- [What to produce]:
What you give back should be exactly the opening lines of the data, ending with the line that contains "theorem switchResend (buffer" and including it.

- [Material supplied]:
-- ==== Sys2Proof/Laws/Exec.lean ====
section
/-! SUPPORT. What exec calls for each instruction, so that no proof unfolds the whole match. -/

namespace Sys2Proof.Machine
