theorem switchResend (buffer : Nat) : Statement (.switchResend buffer) := fun _ => .inl rfl

theorem cardAdmit (vt : Nat) : Statement (.cardAdmit vt) := fun _ => .inl rfl

theorem cardStart (vt : Nat) (card : Nat) : Statement (.cardStart vt card) := fun _ => .inl rfl

theorem cardLineAccess (vt : Nat) (card : Nat) (line : Nat) : Statement (.cardLineAccess vt card line) := fun _ => .inl rfl

theorem cardComplete (vt : Nat) (card : Nat) : Statement (.cardComplete vt card) := fun _ => .inl rfl

theorem ringfeedEntry (vt : Nat) (card : Nat) : Statement (.ringfeedEntry vt card) := fun _ => .inl rfl

theorem mreqLineLand (vt : Nat) (mreq : Nat) (line : Nat) : Statement (.mreqLineLand vt mreq line) := fun _ => .inl rfl

theorem mmaStart (vt : Nat) : Statement (.mmaStart vt) := fun _ => .inl rfl

theorem mmaRetire (vt : Nat) : Statement (.mmaRetire vt) := fun _ => .inl rfl

theorem screenVerdict (vt : Nat) : Statement (.screenVerdict vt) := fun _ => .inl rfl

theorem arrayCommandStart (vt : Nat) : Statement (.arrayCommandStart vt) := fun _ => .inl rfl

theorem arrayCommandRetire (vt : Nat) : Statement (.arrayCommandRetire vt) := fun _ => .inl rfl

theorem ringCommandTurn (vt : Nat) (hart : Nat) : Statement (.ringCommandTurn vt hart) := fun _ => .inl rfl

theorem mdrainCopy (vt : Nat) : Statement (.mdrainCopy vt) := fun _ => .inl rfl

theorem mdrainRowWrite (vt : Nat) (drain : Nat) (row : Nat) : Statement (.mdrainRowWrite vt drain row) := fun _ => .inl rfl

theorem mdrainWake (vt : Nat) (drain : Nat) : Statement (.mdrainWake vt drain) := fun _ => .inl rfl

theorem slotBoundary (vt : Nat) : Statement (.slotBoundary vt) := fun _ => .inl rfl

theorem leaseGrant (vt : Nat) : Statement (.leaseGrant vt) := fun _ => .inl rfl

theorem feLoadRetry (hart : Nat) (access : Nat) (part : Nat) : Statement (.feLoadRetry hart access part) := fun _ => .inl rfl

theorem feTimeout (hart : Nat) (access : Nat) : Statement (.feTimeout hart access) := fun _ => .inl rfl

theorem sramScrub (vt : Nat) (offset : Nat) : Statement (.sramScrub vt offset) := fun _ => .inl rfl

theorem homeLineRequest (hart : Nat) (access : Nat) (part : Nat) : Statement (.homeLineRequest hart access part) := fun _ => .inl rfl

theorem accessAnswer (hart : Nat) (access : Nat) : Statement (.accessAnswer hart access) := fun _ => .inl rfl

theorem hbmBatchForm (die : Nat) (channel : Nat) : Statement (.hbmBatchForm die channel) := fun _ => .inl rfl

theorem refreshManagement (die : Nat) (channel : Nat) (bank : Nat) (row : Nat) : Statement (.refreshManagement die channel bank row) := fun _ => .inl rfl

theorem patrolRead (die : Nat) (channel : Nat) (finding : PatrolFinding) : Statement (.patrolRead die channel finding) := fun _ => .inl rfl

theorem pageWalk (hart : Nat) (va : BitVec 64) (kind : AccessKind) : Statement (.pageWalk hart va kind) := fun _ => .inl rfl

theorem barrierOpApply (packet : Nat) : Statement (.barrierOpApply packet) := fun _ => .inl rfl

theorem watchRegister (hart : Nat) (watch : Nat) : Statement (.watchRegister hart watch) := fun _ => .inl rfl

theorem watchEvict (hart : Nat) (watch : Nat) : Statement (.watchEvict hart watch) := fun _ => .inl rfl

theorem lwaitTimeout (hart : Nat) : Statement (.lwaitTimeout hart) := fun _ => .inl rfl

theorem trapEntry (hart : Nat) : Statement (.trapEntry hart) := fun _ => .inl rfl

theorem interruptEntry (hart : Nat) : Statement (.interruptEntry hart) := fun _ => .inl rfl

theorem parkDump (die : Nat) : Statement (.parkDump die) := fun _ => .inl rfl

theorem ecallKService (hart : Nat) : Statement (.ecallKService hart) := fun _ => .inl rfl

theorem frameReload (hart : Nat) : Statement (.frameReload hart) := fun _ => .inl rfl

theorem laneGroupGrant (vt : Nat) : Statement (.laneGroupGrant vt) := fun _ => .inl rfl

theorem sfuEntryStart (vt : Nat) : Statement (.sfuEntryStart vt) := fun _ => .inl rfl

theorem sfuResult (vt : Nat) : Statement (.sfuResult vt) := fun _ => .inl rfl

theorem sfuReentry (hart : Nat) : Statement (.sfuReentry hart) := fun _ => .inl rfl

theorem rotationStart (die : Nat) : Statement (.rotationStart die) := fun _ => .inl rfl

theorem rotationDrain (die : Nat) : Statement (.rotationDrain die) := fun _ => .inl rfl

theorem rotationPause (die : Nat) : Statement (.rotationPause die) := fun _ => .inl rfl

theorem rotationAbandon (die : Nat) : Statement (.rotationAbandon die) := fun _ => .inl rfl

theorem selfTestEnd (die : Nat) (pt : Nat) (pass : Bool) : Statement (.selfTestEnd die pt pass) := fun _ => .inl rfl

theorem tileWakeDone (die : Nat) (pt : Nat) : Statement (.tileWakeDone die pt) := fun _ => .inl rfl

theorem ckptInterval (hart : Nat) : Statement (.ckptInterval hart) := fun _ => .inl rfl

theorem logForcedCkpt (vt : Nat) : Statement (.logForcedCkpt vt) := fun _ => .inl rfl

theorem moonForcedCkpt (vt : Nat) : Statement (.moonForcedCkpt vt) := fun _ => .inl rfl

theorem ckptCommit (vt : Nat) : Statement (.ckptCommit vt) := fun _ => .inl rfl

theorem outOfTurnResend (packet : Nat) : Statement (.outOfTurnResend packet) := fun _ => .inl rfl

theorem voidMarker (packet : Nat) : Statement (.voidMarker packet) := fun _ => .inl rfl

theorem egressRelease (vt : Nat) : Statement (.egressRelease vt) := fun _ => .inl rfl

theorem blockCheck (hart : Nat) : Statement (.blockCheck hart) := fun _ => .inl rfl

theorem rollback (vt : Nat) : Statement (.rollback vt) := fun _ => .inl rfl

theorem replayResume (vt : Nat) : Statement (.replayResume vt) := fun _ => .inl rfl

theorem replayLogEvent (vt : Nat) : Statement (.replayLogEvent vt) := fun _ => .inl rfl

theorem ageStressTick (die : Nat) (pt : Nat) (voltageBin : Nat) (temperatureBin : Nat) : Statement (.ageStressTick die pt voltageBin temperatureBin) := fun _ => .inl rfl

theorem regulatorPhaseFail (die : Nat) (group : Nat) : Statement (.regulatorPhaseFail die group) := fun _ => .inl rfl

theorem flashRewrite : Statement (.flashRewrite) := fun _ => .inl rfl

theorem budgetTick (otherWatts : Nat) (p16 : List Nat) : Statement (.budgetTick otherWatts p16) := fun _ => .inl rfl

theorem equotaRenew (hart : Nat) : Statement (.equotaRenew hart) := fun _ => .inl rfl

theorem droopTrip (vt : Nat) : Statement (.droopTrip vt) := fun _ => .inl rfl

theorem droopStretchEnd (vt : Nat) : Statement (.droopStretchEnd vt) := fun _ => .inl rfl

theorem droopHalveEnd (vt : Nat) : Statement (.droopHalveEnd vt) := fun _ => .inl rfl

theorem shelfFrame (bytes : List Byte) : Statement (.shelfFrame bytes) := fun _ => .inl rfl

theorem shedLimitUpdate (die : Nat) : Statement (.shedLimitUpdate die) := fun _ => .inl rfl

theorem shedHoldTimeout (hart : Nat) : Statement (.shedHoldTimeout hart) := fun _ => .inl rfl

theorem shedRestore (die : Nat) : Statement (.shedRestore die) := fun _ => .inl rfl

- [Task solution]:
-- ==== Sys2Proof/Laws/Exec.lean ====
section
/-! SUPPORT. What exec calls for each instruction, so that no proof unfolds the whole match. -/

namespace Sys2Proof.Machine
theorem switchResend (buffer : Nat) : Statement (.switchResend buffer) := fun _ => .inl rfl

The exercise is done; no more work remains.